▸ **AIM OF THE TASK**
Where a line of the material includes the string "grown", copy that line.

▸ **RECORDS SUPPLIED**
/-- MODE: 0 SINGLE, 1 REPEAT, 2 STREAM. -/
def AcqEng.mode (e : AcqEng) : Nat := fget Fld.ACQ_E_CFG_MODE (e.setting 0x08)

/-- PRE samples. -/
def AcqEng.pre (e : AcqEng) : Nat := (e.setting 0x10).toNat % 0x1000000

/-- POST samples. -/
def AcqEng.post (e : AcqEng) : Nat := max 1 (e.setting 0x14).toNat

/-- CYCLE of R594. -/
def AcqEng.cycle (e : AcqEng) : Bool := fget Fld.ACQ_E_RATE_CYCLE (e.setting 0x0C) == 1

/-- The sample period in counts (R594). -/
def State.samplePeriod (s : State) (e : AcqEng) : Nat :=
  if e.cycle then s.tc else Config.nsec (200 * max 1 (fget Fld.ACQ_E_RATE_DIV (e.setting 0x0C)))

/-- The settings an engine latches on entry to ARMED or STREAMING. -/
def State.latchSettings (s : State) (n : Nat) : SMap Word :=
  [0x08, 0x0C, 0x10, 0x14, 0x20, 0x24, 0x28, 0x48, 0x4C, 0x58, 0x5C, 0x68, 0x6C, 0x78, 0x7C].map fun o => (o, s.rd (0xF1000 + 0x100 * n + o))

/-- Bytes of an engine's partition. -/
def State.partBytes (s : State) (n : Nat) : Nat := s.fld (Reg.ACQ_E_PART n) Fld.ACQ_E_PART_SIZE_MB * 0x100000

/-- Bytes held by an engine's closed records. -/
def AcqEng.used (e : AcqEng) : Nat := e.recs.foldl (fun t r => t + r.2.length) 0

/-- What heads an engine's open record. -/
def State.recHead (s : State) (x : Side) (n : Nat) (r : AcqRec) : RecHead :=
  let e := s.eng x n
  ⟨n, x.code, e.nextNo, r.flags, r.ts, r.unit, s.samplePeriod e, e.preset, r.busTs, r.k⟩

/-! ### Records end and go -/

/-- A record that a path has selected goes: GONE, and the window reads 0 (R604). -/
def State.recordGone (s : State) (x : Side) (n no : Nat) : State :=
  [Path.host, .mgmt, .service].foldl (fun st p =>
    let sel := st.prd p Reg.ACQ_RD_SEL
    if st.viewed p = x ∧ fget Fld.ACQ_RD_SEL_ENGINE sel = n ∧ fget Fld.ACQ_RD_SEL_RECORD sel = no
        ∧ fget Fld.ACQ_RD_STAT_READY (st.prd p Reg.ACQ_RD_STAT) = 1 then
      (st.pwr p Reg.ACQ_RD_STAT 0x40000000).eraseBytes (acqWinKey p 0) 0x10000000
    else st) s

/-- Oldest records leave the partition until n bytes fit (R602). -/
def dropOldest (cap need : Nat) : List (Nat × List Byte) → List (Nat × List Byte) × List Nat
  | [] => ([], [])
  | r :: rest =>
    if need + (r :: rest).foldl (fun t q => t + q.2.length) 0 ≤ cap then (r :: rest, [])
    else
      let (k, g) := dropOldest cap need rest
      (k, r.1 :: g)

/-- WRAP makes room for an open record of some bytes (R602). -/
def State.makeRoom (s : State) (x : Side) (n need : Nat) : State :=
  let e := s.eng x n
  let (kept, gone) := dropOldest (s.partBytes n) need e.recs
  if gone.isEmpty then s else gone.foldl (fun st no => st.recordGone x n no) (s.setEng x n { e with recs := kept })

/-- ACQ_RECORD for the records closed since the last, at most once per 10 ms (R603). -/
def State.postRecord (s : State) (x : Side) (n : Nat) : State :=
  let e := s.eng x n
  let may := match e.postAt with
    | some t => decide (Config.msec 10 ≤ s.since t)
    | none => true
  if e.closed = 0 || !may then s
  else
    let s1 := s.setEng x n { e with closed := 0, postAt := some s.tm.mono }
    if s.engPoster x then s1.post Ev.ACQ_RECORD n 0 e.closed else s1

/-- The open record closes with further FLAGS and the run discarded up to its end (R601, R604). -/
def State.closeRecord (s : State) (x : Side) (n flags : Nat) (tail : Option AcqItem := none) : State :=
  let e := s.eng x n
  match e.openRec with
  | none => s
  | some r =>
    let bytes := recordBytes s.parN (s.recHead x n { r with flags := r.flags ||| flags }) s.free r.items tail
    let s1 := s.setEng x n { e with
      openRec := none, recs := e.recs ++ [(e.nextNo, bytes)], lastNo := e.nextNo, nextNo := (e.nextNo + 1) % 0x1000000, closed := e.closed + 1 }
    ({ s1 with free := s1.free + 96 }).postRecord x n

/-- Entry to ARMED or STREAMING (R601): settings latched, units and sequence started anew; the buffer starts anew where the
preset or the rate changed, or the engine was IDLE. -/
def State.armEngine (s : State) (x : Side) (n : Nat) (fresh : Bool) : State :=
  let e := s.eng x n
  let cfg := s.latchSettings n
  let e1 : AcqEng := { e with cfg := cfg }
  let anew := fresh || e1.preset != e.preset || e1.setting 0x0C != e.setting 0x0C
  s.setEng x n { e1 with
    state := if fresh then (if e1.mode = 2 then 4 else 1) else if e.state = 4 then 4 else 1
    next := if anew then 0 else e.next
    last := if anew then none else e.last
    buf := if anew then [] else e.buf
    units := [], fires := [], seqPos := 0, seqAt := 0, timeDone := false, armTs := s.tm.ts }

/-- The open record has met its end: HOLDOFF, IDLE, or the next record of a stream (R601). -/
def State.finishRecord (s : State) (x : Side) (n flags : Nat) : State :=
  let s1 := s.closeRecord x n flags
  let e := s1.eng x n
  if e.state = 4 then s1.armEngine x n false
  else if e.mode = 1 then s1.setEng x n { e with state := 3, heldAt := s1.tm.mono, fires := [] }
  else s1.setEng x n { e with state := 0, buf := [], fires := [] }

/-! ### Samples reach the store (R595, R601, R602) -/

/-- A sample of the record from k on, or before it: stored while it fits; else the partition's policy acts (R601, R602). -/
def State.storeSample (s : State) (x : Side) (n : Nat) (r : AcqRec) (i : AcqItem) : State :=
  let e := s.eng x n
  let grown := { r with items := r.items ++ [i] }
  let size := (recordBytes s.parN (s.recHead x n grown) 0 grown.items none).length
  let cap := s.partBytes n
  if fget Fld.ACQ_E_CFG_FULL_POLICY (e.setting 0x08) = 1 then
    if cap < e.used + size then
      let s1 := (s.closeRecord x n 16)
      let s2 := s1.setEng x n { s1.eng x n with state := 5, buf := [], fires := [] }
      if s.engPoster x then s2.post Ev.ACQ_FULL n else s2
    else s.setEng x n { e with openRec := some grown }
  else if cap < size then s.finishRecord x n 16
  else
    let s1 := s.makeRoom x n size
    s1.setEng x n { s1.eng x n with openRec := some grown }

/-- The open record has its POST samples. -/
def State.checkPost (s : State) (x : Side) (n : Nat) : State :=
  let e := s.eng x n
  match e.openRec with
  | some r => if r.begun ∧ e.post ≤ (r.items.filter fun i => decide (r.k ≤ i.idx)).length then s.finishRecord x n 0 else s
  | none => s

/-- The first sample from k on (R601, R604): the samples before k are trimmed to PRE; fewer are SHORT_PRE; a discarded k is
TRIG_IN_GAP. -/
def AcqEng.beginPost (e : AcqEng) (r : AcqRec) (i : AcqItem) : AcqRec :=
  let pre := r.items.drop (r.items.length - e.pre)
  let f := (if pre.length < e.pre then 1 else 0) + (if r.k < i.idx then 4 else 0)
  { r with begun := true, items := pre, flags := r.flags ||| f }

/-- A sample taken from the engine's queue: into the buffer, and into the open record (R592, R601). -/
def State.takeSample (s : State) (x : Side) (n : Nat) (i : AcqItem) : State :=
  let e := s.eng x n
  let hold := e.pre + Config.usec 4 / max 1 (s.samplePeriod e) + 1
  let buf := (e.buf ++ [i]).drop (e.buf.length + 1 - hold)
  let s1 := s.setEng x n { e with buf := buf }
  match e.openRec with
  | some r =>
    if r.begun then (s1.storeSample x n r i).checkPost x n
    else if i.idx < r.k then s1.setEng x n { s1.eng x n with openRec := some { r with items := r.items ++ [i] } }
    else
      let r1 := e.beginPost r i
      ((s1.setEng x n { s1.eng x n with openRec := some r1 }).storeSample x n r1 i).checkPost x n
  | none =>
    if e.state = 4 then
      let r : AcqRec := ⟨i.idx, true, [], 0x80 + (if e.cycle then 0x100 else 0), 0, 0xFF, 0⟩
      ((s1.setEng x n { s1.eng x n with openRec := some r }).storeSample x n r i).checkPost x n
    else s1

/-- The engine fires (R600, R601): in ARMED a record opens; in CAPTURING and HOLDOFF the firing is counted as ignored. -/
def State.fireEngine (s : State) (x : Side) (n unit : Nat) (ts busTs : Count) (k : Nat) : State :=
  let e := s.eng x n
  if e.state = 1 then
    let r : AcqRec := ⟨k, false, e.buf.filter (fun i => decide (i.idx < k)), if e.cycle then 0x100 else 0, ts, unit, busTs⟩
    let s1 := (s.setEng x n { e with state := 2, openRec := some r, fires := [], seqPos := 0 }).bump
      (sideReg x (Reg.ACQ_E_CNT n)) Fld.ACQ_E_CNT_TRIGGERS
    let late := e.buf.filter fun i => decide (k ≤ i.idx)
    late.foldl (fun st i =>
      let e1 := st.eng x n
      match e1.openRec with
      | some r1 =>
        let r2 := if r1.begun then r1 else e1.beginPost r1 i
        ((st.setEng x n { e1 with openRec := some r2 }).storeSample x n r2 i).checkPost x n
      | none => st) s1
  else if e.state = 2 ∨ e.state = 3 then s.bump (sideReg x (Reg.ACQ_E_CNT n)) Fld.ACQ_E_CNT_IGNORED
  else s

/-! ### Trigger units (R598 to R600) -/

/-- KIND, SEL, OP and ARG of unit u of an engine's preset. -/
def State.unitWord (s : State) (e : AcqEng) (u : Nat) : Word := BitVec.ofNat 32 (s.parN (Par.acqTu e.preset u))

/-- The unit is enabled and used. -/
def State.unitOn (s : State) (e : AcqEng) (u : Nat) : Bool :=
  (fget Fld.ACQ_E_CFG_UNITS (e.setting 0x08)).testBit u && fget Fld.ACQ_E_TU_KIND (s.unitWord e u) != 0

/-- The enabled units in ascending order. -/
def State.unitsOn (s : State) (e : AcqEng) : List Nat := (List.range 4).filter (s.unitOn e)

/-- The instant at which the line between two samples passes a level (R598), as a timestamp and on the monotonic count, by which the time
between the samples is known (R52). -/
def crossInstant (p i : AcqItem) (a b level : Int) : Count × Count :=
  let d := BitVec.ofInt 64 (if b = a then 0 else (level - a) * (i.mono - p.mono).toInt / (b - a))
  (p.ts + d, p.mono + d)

---

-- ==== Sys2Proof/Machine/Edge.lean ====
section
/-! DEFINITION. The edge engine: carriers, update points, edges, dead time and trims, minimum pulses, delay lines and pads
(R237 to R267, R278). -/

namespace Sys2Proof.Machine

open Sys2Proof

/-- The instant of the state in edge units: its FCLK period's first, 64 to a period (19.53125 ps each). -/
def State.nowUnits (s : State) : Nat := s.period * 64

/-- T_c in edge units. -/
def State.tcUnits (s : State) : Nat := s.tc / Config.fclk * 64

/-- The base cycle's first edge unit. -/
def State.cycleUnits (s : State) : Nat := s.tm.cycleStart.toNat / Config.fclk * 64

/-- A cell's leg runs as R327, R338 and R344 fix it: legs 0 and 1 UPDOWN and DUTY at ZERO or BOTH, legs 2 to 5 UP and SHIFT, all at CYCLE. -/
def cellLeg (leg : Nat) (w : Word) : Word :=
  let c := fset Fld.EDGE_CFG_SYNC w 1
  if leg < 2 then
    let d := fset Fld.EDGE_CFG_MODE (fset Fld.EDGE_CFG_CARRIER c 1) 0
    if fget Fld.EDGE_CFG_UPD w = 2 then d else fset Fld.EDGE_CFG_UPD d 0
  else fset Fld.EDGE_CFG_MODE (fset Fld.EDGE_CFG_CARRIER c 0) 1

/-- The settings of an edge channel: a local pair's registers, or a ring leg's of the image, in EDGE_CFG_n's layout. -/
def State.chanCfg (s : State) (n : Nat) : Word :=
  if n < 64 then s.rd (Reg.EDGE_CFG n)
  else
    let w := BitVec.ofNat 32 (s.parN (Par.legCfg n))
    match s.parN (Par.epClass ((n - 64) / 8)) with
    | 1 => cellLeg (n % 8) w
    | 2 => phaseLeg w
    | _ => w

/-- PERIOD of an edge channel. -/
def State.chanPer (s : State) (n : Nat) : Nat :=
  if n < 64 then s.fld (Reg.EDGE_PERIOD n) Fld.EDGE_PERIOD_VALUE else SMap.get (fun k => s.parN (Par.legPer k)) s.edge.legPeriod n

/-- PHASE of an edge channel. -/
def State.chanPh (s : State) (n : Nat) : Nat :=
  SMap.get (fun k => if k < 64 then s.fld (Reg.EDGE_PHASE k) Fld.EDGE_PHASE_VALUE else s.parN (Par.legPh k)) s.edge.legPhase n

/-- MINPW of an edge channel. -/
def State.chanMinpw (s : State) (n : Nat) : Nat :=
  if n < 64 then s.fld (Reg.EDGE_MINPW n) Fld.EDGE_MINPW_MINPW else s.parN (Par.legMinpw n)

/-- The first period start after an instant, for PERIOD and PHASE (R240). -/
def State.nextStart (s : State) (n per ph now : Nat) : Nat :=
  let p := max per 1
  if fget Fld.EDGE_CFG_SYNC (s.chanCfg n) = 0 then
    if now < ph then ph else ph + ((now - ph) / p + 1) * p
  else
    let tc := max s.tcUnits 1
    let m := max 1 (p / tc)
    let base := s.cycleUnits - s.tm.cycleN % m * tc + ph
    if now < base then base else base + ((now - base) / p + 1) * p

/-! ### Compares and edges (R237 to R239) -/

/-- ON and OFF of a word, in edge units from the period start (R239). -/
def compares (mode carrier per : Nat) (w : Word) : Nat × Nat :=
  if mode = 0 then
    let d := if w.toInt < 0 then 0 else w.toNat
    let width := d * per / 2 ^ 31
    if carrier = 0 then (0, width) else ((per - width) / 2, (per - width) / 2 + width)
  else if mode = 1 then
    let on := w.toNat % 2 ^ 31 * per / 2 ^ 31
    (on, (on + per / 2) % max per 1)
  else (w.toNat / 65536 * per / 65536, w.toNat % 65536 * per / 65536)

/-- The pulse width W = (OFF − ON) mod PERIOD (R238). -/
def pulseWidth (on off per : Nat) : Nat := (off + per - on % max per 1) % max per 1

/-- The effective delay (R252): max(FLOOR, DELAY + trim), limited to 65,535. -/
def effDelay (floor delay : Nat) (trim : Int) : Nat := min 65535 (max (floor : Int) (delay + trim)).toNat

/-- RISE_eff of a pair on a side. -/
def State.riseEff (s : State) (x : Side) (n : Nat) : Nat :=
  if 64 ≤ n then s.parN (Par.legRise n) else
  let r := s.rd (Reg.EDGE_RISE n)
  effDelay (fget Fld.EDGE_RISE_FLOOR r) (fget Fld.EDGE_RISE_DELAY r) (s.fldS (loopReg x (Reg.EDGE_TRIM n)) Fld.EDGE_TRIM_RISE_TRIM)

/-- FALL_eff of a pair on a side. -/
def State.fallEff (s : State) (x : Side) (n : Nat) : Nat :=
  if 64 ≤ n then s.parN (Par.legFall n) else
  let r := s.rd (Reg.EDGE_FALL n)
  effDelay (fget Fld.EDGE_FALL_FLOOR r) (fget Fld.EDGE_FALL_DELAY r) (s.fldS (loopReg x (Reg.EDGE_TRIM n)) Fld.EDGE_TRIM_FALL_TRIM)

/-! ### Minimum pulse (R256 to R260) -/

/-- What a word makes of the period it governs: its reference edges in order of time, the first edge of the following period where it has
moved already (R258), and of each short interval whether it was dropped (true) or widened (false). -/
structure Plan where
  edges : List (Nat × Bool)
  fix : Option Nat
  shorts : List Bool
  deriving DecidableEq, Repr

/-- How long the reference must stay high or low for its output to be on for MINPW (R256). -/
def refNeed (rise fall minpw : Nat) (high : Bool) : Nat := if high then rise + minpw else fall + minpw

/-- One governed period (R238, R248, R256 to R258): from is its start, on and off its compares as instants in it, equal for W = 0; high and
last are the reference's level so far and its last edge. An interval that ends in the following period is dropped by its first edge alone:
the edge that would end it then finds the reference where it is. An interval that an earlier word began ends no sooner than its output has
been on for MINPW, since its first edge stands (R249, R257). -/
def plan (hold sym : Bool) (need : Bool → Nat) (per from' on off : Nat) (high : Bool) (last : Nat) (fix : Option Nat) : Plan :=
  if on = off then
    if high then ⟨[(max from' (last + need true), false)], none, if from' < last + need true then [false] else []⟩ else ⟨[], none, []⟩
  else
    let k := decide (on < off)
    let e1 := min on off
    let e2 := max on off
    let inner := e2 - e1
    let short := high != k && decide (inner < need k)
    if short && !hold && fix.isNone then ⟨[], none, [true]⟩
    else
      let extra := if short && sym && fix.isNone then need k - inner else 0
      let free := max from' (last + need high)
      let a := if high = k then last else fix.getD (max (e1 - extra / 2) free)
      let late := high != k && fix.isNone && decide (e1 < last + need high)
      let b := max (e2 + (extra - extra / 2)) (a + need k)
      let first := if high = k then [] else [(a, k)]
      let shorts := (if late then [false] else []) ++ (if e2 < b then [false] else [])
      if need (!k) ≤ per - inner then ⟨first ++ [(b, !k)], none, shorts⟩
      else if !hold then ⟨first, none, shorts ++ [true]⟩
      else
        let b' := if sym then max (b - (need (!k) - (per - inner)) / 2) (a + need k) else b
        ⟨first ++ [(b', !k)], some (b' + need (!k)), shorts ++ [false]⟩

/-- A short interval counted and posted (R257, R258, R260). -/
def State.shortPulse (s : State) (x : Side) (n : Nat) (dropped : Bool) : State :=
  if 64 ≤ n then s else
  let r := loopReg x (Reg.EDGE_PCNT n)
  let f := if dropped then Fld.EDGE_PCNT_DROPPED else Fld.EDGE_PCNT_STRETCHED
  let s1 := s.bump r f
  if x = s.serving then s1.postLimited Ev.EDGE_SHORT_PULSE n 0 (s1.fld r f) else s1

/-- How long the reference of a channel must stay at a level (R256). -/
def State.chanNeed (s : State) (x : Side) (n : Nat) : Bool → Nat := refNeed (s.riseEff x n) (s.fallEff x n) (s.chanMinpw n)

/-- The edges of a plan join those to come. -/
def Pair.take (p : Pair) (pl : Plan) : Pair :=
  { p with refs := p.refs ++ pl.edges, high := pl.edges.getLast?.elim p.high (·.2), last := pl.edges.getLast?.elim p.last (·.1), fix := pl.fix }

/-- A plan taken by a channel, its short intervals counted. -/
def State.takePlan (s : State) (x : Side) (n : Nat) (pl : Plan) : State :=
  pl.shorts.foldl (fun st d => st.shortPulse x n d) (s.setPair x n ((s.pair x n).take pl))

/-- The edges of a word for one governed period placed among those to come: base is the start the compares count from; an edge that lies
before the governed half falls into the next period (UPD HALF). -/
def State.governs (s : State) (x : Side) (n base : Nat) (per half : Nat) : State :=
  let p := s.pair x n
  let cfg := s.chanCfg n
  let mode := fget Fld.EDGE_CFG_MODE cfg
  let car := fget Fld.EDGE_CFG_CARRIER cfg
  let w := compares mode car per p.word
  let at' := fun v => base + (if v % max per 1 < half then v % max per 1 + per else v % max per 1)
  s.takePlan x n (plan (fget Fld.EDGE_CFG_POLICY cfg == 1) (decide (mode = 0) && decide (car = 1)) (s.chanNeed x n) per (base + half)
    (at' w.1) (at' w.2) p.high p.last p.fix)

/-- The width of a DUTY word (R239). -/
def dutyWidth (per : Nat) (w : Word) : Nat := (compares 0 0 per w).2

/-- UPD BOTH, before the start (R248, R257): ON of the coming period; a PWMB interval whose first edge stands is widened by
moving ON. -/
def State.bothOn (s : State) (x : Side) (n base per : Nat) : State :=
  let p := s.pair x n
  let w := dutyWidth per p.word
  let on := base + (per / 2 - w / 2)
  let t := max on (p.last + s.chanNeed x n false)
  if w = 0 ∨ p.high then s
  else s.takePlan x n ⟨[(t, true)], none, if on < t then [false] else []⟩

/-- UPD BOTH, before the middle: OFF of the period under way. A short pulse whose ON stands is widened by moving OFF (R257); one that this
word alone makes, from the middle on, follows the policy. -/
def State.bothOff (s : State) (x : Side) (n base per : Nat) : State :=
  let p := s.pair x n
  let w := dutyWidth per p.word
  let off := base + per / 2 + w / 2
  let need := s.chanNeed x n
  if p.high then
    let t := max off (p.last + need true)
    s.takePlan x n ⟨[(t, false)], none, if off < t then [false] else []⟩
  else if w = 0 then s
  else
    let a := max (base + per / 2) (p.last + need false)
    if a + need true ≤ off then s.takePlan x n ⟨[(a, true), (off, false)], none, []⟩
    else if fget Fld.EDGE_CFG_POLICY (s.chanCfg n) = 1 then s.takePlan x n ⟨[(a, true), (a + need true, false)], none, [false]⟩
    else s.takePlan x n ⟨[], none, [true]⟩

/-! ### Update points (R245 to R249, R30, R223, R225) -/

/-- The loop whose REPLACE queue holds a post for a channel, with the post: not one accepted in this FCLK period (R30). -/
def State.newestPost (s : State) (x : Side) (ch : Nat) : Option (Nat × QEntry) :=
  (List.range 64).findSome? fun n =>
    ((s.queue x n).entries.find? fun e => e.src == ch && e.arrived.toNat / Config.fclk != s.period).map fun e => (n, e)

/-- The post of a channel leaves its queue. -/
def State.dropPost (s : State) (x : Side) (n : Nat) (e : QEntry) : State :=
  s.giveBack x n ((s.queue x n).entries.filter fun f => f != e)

▸ **TASK SOLUTION**
  let grown := { r with items := r.items ++ [i] }
  let size := (recordBytes s.parN (s.recHead x n grown) 0 grown.items none).length
    else s.setEng x n { e with openRec := some grown }
    s1.setEng x n { s1.eng x n with openRec := some grown }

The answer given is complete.